Stored data:
.....

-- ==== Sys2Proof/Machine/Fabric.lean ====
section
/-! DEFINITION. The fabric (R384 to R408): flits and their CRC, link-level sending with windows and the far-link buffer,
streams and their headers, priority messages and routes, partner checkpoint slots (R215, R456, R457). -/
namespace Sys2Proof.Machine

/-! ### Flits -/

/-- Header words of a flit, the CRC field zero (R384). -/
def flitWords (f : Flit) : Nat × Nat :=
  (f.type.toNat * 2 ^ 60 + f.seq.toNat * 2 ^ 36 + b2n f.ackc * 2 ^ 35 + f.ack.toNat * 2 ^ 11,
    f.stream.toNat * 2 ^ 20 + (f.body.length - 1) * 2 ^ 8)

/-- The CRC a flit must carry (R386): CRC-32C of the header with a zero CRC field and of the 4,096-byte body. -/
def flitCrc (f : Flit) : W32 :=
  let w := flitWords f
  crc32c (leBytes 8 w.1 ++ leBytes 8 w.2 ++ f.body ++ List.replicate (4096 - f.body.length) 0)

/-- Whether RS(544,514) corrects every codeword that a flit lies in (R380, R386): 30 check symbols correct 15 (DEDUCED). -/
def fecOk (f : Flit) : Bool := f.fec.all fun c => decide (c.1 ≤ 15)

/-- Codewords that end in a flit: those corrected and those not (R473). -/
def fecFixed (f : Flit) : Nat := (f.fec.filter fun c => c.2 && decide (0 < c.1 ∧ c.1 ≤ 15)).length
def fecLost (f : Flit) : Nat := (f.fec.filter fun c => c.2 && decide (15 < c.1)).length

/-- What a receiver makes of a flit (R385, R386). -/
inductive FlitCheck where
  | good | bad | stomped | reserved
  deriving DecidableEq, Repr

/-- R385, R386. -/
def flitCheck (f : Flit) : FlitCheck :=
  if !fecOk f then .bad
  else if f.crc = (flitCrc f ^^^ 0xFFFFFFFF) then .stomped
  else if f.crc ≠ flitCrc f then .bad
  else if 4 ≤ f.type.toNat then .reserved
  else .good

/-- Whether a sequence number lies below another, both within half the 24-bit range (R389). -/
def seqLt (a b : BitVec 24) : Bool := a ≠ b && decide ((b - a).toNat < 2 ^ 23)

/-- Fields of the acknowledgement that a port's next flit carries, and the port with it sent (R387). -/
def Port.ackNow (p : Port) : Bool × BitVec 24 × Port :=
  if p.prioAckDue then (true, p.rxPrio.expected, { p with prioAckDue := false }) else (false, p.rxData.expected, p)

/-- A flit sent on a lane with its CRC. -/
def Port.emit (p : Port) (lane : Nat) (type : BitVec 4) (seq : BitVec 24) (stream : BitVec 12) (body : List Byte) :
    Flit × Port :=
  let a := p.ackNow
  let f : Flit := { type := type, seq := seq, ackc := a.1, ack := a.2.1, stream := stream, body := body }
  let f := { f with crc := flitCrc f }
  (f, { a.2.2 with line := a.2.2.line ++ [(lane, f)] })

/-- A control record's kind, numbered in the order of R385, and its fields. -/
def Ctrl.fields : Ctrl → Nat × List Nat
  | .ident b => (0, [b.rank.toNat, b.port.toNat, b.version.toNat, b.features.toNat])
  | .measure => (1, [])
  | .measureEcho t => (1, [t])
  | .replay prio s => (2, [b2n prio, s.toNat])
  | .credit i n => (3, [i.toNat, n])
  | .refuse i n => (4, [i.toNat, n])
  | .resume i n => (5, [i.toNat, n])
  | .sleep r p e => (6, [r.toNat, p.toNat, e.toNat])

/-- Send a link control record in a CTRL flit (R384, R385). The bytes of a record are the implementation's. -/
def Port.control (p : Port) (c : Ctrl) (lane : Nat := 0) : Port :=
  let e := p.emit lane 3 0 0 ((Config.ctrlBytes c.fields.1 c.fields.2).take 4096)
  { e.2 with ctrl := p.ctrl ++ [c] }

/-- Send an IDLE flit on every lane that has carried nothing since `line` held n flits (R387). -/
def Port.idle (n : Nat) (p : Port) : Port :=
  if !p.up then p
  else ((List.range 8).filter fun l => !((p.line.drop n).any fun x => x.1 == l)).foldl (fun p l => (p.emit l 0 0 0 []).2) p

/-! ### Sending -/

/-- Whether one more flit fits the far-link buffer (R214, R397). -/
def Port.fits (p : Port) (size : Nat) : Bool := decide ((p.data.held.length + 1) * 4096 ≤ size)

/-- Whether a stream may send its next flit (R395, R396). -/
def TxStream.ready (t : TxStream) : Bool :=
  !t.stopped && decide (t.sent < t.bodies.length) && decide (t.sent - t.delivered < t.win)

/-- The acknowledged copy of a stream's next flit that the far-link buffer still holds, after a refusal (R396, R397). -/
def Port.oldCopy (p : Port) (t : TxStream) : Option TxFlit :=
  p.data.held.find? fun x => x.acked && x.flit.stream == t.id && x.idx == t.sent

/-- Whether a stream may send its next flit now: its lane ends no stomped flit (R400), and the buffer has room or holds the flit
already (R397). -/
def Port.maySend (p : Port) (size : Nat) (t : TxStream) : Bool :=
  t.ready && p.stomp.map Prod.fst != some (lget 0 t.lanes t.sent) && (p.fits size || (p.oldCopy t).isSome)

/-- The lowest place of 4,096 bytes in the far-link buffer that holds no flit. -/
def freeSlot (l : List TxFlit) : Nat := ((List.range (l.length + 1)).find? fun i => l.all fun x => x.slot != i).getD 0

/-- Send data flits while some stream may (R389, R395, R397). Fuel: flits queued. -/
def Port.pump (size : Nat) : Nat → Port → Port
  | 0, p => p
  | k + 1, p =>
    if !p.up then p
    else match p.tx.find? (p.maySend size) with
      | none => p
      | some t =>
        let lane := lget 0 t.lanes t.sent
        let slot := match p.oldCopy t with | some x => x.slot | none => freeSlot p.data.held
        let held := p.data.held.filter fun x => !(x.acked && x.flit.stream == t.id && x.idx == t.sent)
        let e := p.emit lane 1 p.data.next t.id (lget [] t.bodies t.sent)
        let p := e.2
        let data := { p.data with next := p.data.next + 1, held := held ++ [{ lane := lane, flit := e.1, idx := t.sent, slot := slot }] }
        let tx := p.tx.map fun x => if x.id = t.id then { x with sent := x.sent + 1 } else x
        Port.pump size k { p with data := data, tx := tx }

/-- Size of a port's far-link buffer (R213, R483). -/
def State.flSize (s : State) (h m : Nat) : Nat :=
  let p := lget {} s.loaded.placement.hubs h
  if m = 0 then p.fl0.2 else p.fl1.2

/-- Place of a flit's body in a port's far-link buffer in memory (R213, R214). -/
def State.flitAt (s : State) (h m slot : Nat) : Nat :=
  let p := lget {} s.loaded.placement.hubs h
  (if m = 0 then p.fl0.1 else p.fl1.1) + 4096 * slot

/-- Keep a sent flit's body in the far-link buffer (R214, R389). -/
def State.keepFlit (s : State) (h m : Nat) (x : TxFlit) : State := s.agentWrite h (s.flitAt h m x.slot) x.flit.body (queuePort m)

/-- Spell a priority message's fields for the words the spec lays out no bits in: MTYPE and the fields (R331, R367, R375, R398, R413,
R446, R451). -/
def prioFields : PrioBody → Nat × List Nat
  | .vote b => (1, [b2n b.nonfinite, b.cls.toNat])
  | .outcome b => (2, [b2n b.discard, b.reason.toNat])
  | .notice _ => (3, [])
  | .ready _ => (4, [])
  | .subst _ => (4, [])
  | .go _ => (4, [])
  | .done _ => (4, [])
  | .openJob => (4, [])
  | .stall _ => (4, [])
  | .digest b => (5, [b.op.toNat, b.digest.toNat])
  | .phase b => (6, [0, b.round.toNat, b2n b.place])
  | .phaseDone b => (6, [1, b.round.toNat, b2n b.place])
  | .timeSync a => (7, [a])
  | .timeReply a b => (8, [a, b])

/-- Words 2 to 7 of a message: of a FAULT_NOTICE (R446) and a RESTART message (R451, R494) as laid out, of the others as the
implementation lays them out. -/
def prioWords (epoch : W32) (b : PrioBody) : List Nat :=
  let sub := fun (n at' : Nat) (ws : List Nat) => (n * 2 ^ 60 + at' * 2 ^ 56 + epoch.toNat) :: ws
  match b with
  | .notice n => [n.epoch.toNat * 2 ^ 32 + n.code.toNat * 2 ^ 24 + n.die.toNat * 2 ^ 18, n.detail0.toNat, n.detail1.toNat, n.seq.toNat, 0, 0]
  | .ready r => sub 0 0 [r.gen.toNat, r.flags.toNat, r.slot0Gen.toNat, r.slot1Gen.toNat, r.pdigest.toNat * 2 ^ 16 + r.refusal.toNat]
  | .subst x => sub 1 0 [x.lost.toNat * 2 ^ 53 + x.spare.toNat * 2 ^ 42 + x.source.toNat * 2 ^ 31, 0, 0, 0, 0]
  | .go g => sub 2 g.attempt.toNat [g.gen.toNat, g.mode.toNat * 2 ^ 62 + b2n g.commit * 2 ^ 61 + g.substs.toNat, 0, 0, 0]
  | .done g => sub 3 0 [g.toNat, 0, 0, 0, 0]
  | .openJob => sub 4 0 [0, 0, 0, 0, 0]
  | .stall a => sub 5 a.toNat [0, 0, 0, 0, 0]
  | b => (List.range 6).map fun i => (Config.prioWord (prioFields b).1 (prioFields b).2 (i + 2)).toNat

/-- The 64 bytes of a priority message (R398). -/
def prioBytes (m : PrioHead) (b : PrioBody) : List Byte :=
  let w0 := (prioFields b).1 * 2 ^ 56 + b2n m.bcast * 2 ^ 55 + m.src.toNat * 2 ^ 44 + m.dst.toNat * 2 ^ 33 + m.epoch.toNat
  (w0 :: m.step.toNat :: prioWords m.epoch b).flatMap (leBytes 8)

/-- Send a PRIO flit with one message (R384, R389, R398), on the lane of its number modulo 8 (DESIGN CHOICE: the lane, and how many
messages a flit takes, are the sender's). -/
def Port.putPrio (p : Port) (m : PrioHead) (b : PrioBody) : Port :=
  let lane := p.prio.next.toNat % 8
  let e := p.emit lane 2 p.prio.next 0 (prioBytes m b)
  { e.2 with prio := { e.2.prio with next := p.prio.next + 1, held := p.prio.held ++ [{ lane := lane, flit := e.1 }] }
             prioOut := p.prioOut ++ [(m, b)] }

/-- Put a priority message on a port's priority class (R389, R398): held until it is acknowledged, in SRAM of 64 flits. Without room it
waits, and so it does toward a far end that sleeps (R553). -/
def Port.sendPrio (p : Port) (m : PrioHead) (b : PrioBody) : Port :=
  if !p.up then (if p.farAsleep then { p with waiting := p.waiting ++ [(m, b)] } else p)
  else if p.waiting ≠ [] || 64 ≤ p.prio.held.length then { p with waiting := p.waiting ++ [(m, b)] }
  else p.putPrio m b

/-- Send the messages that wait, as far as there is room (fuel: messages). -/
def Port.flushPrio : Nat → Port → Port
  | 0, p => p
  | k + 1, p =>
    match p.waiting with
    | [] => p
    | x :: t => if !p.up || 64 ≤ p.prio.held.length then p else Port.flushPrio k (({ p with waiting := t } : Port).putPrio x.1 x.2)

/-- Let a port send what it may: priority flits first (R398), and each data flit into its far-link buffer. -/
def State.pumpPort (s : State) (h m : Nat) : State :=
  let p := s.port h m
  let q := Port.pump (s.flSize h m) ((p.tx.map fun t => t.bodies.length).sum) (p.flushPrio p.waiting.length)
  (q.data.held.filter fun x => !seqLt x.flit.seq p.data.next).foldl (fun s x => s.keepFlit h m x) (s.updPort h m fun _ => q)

.....

Tell how many lines of the data include the word "that", without any other words.

8